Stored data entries
-- ==== Sys2Proof/Machine/Log.lean ====
section
/-!
DEFINITION. The continuity log's rings and their reading, damage to them, the FATAL events and the FATAL state (ch. 21).
-/

namespace Sys2Proof.Machine

open Sys2Proof

/-! ### The rings (R870, R871, R883, R884) -/

/-- LOG_COPY: up to 64 uncopied entries a frame go to the reserve ring, in sequence order, as far as the maintenance and
open shares of the DRAM channels carry them; it runs in FATAL too. -/
def State.logCopyN : Nat → State → State
  | 0, s => s
  | n + 1, s =>
    match s.log.onchip, (List.range 16).find? fun c => s.isIn .dram c && 1 ≤ s.availOf gDRAM c 0 ownMnt with
    | e :: r, some c =>
      let ring := s.log.ring ++ [e]
      State.logCopyN n ({ s with log := { s.log with onchip := r, ring := if 1048576 < ring.length then ring.drop 1 else ring } }.charge gDRAM c 0 ownMnt 1)
    | _, _ => s

def State.logCopy (s : State) : State := if s.sys.memActive then s.logCopyN 64 else s

/-- LOG_OVERFLOW: at the first frame with room after drops. -/
def State.logOverflow (s : State) : State :=
  if s.log.dropped = 0 ∨ !logRoom s.log.onchip 0 then s
  else ({ s with log := { s.log with dropped := 0 } }).logE 0x1010 0 none pgCLOG 0 (x2 s.log.dropped)

/-- LOG_RING_UE: a run of entries, from `first` on, is lost to a channel (R883) or to an on-chip error (R884). -/
def State.logRingUe (first n : Nat) (s : State) : State :=
  let lost := fun (e : LogEntry) => decide (first ≤ e.seq) && decide (e.seq < first + n)
  let seqs := ((s.log.ring ++ s.log.onchip).filter lost).map (·.seq)
  if seqs.isEmpty then s
  else
    let s1 := { s with log := { s.log with
      ring := s.log.ring.filter fun e => !lost e
      onchip := s.log.onchip.filter fun e => !lost e
      damaged := s.log.damaged ++ seqs } }
    (s1.setEvt pgCLOG 3).logE 0x1011 3 none pgCLOG 0 (x2 first ++ x2 n)

/-! ### Reading the log (R873, R881) -/

/-- The entry with a sequence number, in either ring. -/
def State.entryOf (s : State) (seq : Nat) : Option LogEntry := (s.log.ring ++ s.log.onchip).find? fun e => e.seq == seq

/-- Oldest sequence held; 0 with none. -/
def State.oldestSeq (s : State) : Nat := ((s.log.ring ++ s.log.onchip).head?.map (·.seq)).getD 0
def State.newestSeq (s : State) : Nat := ((s.log.ring ++ s.log.onchip).getLast?.map (·.seq)).getD 0

/-- RD_STAT of the selected entry: 0 OK, 1 STALE, 2 NOT_YET, 3 DAMAGED. -/
def State.rdStat (s : State) : Nat :=
  let q := s.log.rdSeq
  if q = 0 then 1
  else if (s.entryOf q).isSome then 0
  else if q ∈ s.log.damaged && s.oldestSeq ≤ q then 3
  else if s.log.next ≤ q && !((s.log.ring ++ s.log.onchip).any fun e => decide (q ≤ e.seq)) then 2
  else 1

/-- RD_SEQ_WRITE. -/
def State.rdSeqWrite (q : Nat) (s : State) : State := { s with log := { s.log with rdSeq := q } }

/-- The 32 bytes of an entry as a number (Table — Log entry). -/
def LogEntry.num (e : LogEntry) : Nat :=
  e.seq + e.event * 2 ^ 32 + e.sev * 2 ^ 48 + (match e.tenant with | some t => (t + 128) * 2 ^ 56 | none => 0)
    + e.frame * 2 ^ 64 + e.page * 2 ^ 112 + e.addr * 2 ^ 128 + e.detail * 2 ^ 192

/-- Word k of the selected entry; 0 where RD_STAT is not OK. -/
def State.rdData (s : State) (k : Nat) : Word32 :=
  match s.entryOf s.log.rdSeq with
  | some e => word32 e.num k
  | none => 0#32

/-! ### FATAL (R875, R876, R880) -/

/-- HUB_UE: 1 the request queue, 2 the identity and access pipeline, 3 the frame-edge sequencer, 4 the tier manager. -/
def State.hubUe (structure' : Nat) (s : State) : State := s.logE 0x1001 5 none pgSYS 0 [structure']
/-- DIE_LINK: loss of a press die's link. -/
def State.dieLink (die : Nat) (s : State) : State := s.logE 0x1002 5 none pgSYS 0 [die]
/-- MGMT_WATCHDOG; a trial boot ends (R951). -/
def State.mgmtWatchdog (s : State) : State :=
  let s1 := if s.fw.trial then { s with fw := { s.fw with trialEnded := true } } else s
  s1.logE 0x1003 5 none pgSYS 0 []
/-- RAIL_FAULT: 0 VDD_HUB to 4 VDD_PRESS; the monitor runs from RST_N deassertion (R925). -/
def State.railFault (rail : Nat) (s : State) : State := if s.sys.rstLow ∨ 5 ≤ rail then s else s.logE 0x1004 5 none pgSYS 0 [rail]

/-- FATAL_STATE_ENTER at the first edge after a FATAL entry: every host port holds with cause FORCE and sends viral where
R218 allows. -/
def State.fatalStep (s : State) : State :=
  if !s.log.fatalNew then s
  else
    let s1 := { s with log := { s.log with fatal := true, fatalNew := false } }
    (forEach (List.range 8) (fun p (s : State) =>
      let v := (s.hport p).viralHost && bitOf (s.reg (ofsOf (pgHPORT p) 0x70)) 0
      (if v then s.updPort p fun h => { h with viralTx := true } else s).holdCause p 6 0) s1).pins

/-- A saved post-mortem is logged and its area erased (R876). The saved entry's event stands in PAGE's place. -/
def State.postRestore (bad : Bool) (s : State) : State :=
  match s.log.post with
  | none => s
  | some l =>
    let s1 := { s with log := { s.log with post := none } }
    if bad then s1
    else
      l.foldl (fun (s : State) e =>
        let x : LogEntry := { e with seq := s.log.next, event := 0x1012, page := e.event }
        let rec' := match cxlLogOf e.sev (bitOf (s.reg (ofsOf pgCLOG 0x40)) 4) with | some k => [(k, x)] | none => []
        let s2 := { s with log := { s.log with next := nextSeq x.seq, onchip := s.log.onchip ++ [x], records := s.log.records ++ rec', reelKept := s.log.reelKept + 1 } }
        if s.regF pgCLOG 0x40 2 0 ≤ e.sev then s2.setEvt pgCLOG 0 else s2) s1

/-! ### Registers of the CLOG page -/

def State.readClog (s : State) (r : Nat) : Option Word32 :=
  if r = 0x44 then some (word32 s.newestSeq 0)
  else if r = 0x48 then some (word32 s.oldestSeq 0)
  else if r = 0x4C then some (word32 s.log.rdSeq 0)
  else if r = 0x50 then some (place s.rdStat 2 0)
  else if 0x54 ≤ r ∧ r ≤ 0x70 then some (s.rdData ((r - 0x54) / 4))
  else if r = 0x74 then some (place s.log.onchip.length 9 0)
  else if r = 0x80 then some (place s.log.plist.length 17 0 ||| placeB s.log.plistOvf 24)
  else none

end Sys2Proof.Machine
end

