-- ==== Sys2Proof/Machine/Dispatch.lean ====
section
/-!
DEFINITION. One arm for each command: its meaning, or its rejection by name.
-/

namespace Sys2Proof.Machine

open Sys2Proof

Work required: Retyping every entry exactly is the whole of the task.

Solution to this problem:
-- ==== Sys2Proof/Machine/Log.lean ====
section
/-!
DEFINITION. The continuity log's rings and their reading, damage to them, the FATAL events and the FATAL state (ch. 21).
-/

namespace Sys2Proof.Machine

open Sys2Proof

/-! ### The rings (R870, R871, R883, R884) -/

/-- LOG_COPY: up to 64 uncopied entries a frame go to the reserve ring, in sequence order, as far as the maintenance and
open shares of the DRAM channels carry them; it runs in FATAL too. -/
def State.logCopyN : Nat → State → State
  | 0, s => s
  | n + 1, s =>
    match s.log.onchip, (List.range 16).find? fun c => s.isIn .dram c && 1 ≤ s.availOf gDRAM c 0 ownMnt with
    | e :: r, some c =>
      let ring := s.log.ring ++ [e]
      State.logCopyN n ({ s with log := { s.log with onchip := r, ring := if 1048576 < ring.length then ring.drop 1 else ring } }.charge gDRAM c 0 ownMnt 1)
    | _, _ => s

def State.logCopy (s : State) : State := if s.sys.memActive then s.logCopyN 64 else s

/-- LOG_OVERFLOW: at the first frame with room after drops. -/
def State.logOverflow (s : State) : State :=
  if s.log.dropped = 0 ∨ !logRoom s.log.onchip 0 then s
  else ({ s with log := { s.log with dropped := 0 } }).logE 0x1010 0 none pgCLOG 0 (x2 s.log.dropped)

/-- LOG_RING_UE: a run of entries, from `first` on, is lost to a channel (R883) or to an on-chip error (R884). -/
def State.logRingUe (first n : Nat) (s : State) : State :=
  let lost := fun (e : LogEntry) => decide (first ≤ e.seq) && decide (e.seq < first + n)
  let seqs := ((s.log.ring ++ s.log.onchip).filter lost).map (·.seq)
  if seqs.isEmpty then s
  else
    let s1 := { s with log := { s.log with
      ring := s.log.ring.filter fun e => !lost e
      onchip := s.log.onchip.filter fun e => !lost e
      damaged := s.log.damaged ++ seqs } }
    (s1.setEvt pgCLOG 3).logE 0x1011 3 none pgCLOG 0 (x2 first ++ x2 n)

/-! ### Reading the log (R873, R881) -/

/-- The entry with a sequence number, in either ring. -/
def State.entryOf (s : State) (seq : Nat) : Option LogEntry := (s.log.ring ++ s.log.onchip).find? fun e => e.seq == seq

/-- Oldest sequence held; 0 with none. -/
def State.oldestSeq (s : State) : Nat := ((s.log.ring ++ s.log.onchip).head?.map (·.seq)).getD 0
def State.newestSeq (s : State) : Nat := ((s.log.ring ++ s.log.onchip).getLast?.map (·.seq)).getD 0

/-- RD_STAT of the selected entry: 0 OK, 1 STALE, 2 NOT_YET, 3 DAMAGED. -/
def State.rdStat (s : State) : Nat :=
  let q := s.log.rdSeq
  if q = 0 then 1
  else if (s.entryOf q).isSome then 0
  else if q ∈ s.log.damaged && s.oldestSeq ≤ q then 3
  else if s.log.next ≤ q && !((s.log.ring ++ s.log.onchip).any fun e => decide (q ≤ e.seq)) then 2
  else 1

/-- RD_SEQ_WRITE. -/
def State.rdSeqWrite (q : Nat) (s : State) : State := { s with log := { s.log with rdSeq := q } }

/-- The 32 bytes of an entry as a number (Table — Log entry). -/
def LogEntry.num (e : LogEntry) : Nat :=
  e.seq + e.event * 2 ^ 32 + e.sev * 2 ^ 48 + (match e.tenant with | some t => (t + 128) * 2 ^ 56 | none => 0)
    + e.frame * 2 ^ 64 + e.page * 2 ^ 112 + e.addr * 2 ^ 128 + e.detail * 2 ^ 192

/-- Word k of the selected entry; 0 where RD_STAT is not OK. -/
def State.rdData (s : State) (k : Nat) : Word32 :=
  match s.entryOf s.log.rdSeq with
  | some e => word32 e.num k
  | none => 0#32

/-! ### FATAL (R875, R876, R880) -/

/-- HUB_UE: 1 the request queue, 2 the identity and access pipeline, 3 the frame-edge sequencer, 4 the tier manager. -/
def State.hubUe (structure' : Nat) (s : State) : State := s.logE 0x1001 5 none pgSYS 0 [structure']
/-- DIE_LINK: loss of a press die's link. -/
def State.dieLink (die : Nat) (s : State) : State := s.logE 0x1002 5 none pgSYS 0 [die]
/-- MGMT_WATCHDOG; a trial boot ends (R951). -/
def State.mgmtWatchdog (s : State) : State :=
  let s1 := if s.fw.trial then { s with fw := { s.fw with trialEnded := true } } else s
  s1.logE 0x1003 5 none pgSYS 0 []
/-- RAIL_FAULT: 0 VDD_HUB to 4 VDD_PRESS; the monitor runs from RST_N deassertion (R925). -/
def State.railFault (rail : Nat) (s : State) : State := if s.sys.rstLow ∨ 5 ≤ rail then s else s.logE 0x1004 5 none pgSYS 0 [rail]

/-- FATAL_STATE_ENTER at the first edge after a FATAL entry: every host port holds with cause FORCE and sends viral where
R218 allows. -/
def State.fatalStep (s : State) : State :=
  if !s.log.fatalNew then s
  else
    let s1 := { s with log := { s.log with fatal := true, fatalNew := false } }
    (forEach (List.range 8) (fun p (s : State) =>
      let v := (s.hport p).viralHost && bitOf (s.reg (ofsOf (pgHPORT p) 0x70)) 0
      (if v then s.updPort p fun h => { h with viralTx := true } else s).holdCause p 6 0) s1).pins

/-- A saved post-mortem is logged and its area erased (R876). The saved entry's event stands in PAGE's place. -/
def State.postRestore (bad : Bool) (s : State) : State :=
  match s.log.post with
  | none => s
  | some l =>
    let s1 := { s with log := { s.log with post := none } }
    if bad then s1
    else
      l.foldl (fun (s : State) e =>
        let x : LogEntry := { e with seq := s.log.next, event := 0x1012, page := e.event }
        let rec' := match cxlLogOf e.sev (bitOf (s.reg (ofsOf pgCLOG 0x40)) 4) with | some k => [(k, x)] | none => []
        let s2 := { s with log := { s.log with next := nextSeq x.seq, onchip := s.log.onchip ++ [x], records := s.log.records ++ rec', reelKept := s.log.reelKept + 1 } }
        if s.regF pgCLOG 0x40 2 0 ≤ e.sev then s2.setEvt pgCLOG 0 else s2) s1

/-! ### Registers of the CLOG page -/

def State.readClog (s : State) (r : Nat) : Option Word32 :=
  if r = 0x44 then some (word32 s.newestSeq 0)
  else if r = 0x48 then some (word32 s.oldestSeq 0)
  else if r = 0x4C then some (word32 s.log.rdSeq 0)
  else if r = 0x50 then some (place s.rdStat 2 0)
  else if 0x54 ≤ r ∧ r ≤ 0x70 then some (s.rdData ((r - 0x54) / 4))
  else if r = 0x74 then some (place s.log.onchip.length 9 0)
  else if r = 0x80 then some (place s.log.plist.length 17 0 ||| placeB s.log.plistOvf 24)
  else none

end Sys2Proof.Machine
end

-- ==== Sys2Proof/Machine/Dispatch.lean ====
section
/-!
DEFINITION. One arm for each command: its meaning, or its rejection by name.
-/

namespace Sys2Proof.Machine

open Sys2Proof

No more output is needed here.